Lines with the string "piResult" must each be copied from the listing.

---- RECORDS SHOWN

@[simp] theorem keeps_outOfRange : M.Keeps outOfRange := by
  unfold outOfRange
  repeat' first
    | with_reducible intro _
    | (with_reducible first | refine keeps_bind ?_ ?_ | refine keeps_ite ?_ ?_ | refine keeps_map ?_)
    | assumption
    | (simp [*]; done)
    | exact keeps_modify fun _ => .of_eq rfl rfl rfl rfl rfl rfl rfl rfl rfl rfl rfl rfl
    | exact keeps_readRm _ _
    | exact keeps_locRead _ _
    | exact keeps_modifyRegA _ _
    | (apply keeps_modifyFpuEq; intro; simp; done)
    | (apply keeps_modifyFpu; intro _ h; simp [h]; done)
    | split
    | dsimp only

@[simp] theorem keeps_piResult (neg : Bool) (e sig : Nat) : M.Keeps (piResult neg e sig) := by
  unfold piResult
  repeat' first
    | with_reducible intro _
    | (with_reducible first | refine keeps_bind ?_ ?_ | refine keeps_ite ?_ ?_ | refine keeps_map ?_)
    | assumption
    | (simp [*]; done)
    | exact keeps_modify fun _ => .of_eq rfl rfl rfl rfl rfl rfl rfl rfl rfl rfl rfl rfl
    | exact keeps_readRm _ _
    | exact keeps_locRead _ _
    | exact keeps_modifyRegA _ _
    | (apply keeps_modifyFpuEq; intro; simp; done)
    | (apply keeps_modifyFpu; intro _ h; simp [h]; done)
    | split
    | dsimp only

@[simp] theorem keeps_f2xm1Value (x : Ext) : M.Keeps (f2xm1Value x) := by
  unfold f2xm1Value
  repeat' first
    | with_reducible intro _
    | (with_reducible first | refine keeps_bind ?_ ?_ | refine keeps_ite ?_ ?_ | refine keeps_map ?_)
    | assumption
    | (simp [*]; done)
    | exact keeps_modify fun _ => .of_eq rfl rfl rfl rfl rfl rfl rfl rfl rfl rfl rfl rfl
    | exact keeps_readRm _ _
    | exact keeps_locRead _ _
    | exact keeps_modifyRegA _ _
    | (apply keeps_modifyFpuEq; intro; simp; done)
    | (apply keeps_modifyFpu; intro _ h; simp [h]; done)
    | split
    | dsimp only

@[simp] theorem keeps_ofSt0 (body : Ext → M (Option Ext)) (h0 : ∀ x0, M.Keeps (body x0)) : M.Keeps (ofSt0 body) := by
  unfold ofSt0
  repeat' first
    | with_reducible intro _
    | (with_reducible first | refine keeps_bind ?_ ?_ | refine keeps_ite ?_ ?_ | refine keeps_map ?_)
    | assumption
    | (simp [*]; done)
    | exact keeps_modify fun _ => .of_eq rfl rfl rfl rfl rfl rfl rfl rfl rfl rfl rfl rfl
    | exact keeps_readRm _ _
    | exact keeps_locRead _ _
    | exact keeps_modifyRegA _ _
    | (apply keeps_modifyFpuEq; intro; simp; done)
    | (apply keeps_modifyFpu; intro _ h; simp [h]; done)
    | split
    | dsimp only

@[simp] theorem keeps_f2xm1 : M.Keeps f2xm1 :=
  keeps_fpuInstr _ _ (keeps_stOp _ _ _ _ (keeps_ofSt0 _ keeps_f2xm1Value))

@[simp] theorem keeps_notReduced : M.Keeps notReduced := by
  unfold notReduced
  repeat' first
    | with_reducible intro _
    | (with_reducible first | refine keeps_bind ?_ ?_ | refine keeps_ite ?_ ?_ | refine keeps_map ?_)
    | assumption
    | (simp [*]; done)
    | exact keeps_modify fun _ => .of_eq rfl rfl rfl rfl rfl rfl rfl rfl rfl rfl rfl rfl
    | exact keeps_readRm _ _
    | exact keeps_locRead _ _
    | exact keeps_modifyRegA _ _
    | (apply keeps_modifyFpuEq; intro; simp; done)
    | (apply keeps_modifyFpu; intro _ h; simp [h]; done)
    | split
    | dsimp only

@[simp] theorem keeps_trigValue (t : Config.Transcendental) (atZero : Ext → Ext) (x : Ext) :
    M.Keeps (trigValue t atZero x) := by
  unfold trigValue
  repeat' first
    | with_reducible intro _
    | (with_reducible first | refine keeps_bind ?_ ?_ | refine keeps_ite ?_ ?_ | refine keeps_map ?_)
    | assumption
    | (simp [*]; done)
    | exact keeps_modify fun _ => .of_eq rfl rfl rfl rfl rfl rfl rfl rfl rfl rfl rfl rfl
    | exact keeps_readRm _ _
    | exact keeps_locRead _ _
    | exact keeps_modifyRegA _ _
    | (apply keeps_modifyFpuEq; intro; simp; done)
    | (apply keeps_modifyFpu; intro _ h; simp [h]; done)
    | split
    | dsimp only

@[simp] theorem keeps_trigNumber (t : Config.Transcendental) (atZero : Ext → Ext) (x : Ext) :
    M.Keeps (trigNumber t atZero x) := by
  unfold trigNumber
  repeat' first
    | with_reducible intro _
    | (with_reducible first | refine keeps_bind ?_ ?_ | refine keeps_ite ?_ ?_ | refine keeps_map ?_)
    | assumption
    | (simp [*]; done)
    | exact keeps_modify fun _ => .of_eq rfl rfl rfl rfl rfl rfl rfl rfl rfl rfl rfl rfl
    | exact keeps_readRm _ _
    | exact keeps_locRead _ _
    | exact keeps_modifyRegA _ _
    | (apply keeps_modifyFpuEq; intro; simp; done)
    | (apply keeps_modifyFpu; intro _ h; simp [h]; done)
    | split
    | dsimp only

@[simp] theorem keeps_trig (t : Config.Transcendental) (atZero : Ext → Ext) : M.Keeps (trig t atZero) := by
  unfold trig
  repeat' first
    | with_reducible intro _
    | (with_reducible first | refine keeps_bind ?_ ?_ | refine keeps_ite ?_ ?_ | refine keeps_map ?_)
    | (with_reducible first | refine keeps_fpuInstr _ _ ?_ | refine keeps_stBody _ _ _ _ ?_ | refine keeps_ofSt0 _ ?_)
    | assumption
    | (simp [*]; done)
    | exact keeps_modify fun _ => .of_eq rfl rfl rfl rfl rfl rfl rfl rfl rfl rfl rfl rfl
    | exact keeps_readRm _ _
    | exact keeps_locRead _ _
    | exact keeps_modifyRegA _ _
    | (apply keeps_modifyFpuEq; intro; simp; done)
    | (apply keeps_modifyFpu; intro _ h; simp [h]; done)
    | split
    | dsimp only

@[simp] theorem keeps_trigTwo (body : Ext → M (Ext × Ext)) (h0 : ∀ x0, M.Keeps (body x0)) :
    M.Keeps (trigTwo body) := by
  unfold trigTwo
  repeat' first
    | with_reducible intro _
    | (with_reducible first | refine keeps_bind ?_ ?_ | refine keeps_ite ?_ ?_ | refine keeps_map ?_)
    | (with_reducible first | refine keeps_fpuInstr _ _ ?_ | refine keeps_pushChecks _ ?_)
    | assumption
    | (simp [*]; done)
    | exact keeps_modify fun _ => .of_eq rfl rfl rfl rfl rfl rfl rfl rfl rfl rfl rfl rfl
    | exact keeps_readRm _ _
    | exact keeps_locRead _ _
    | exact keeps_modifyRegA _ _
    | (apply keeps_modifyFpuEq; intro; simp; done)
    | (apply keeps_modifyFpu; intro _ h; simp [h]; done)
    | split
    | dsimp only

--------

- [EXERCISE ANSWER]:
@[simp] theorem keeps_piResult (neg : Bool) (e sig : Nat) : M.Keeps (piResult neg e sig) := by
  unfold piResult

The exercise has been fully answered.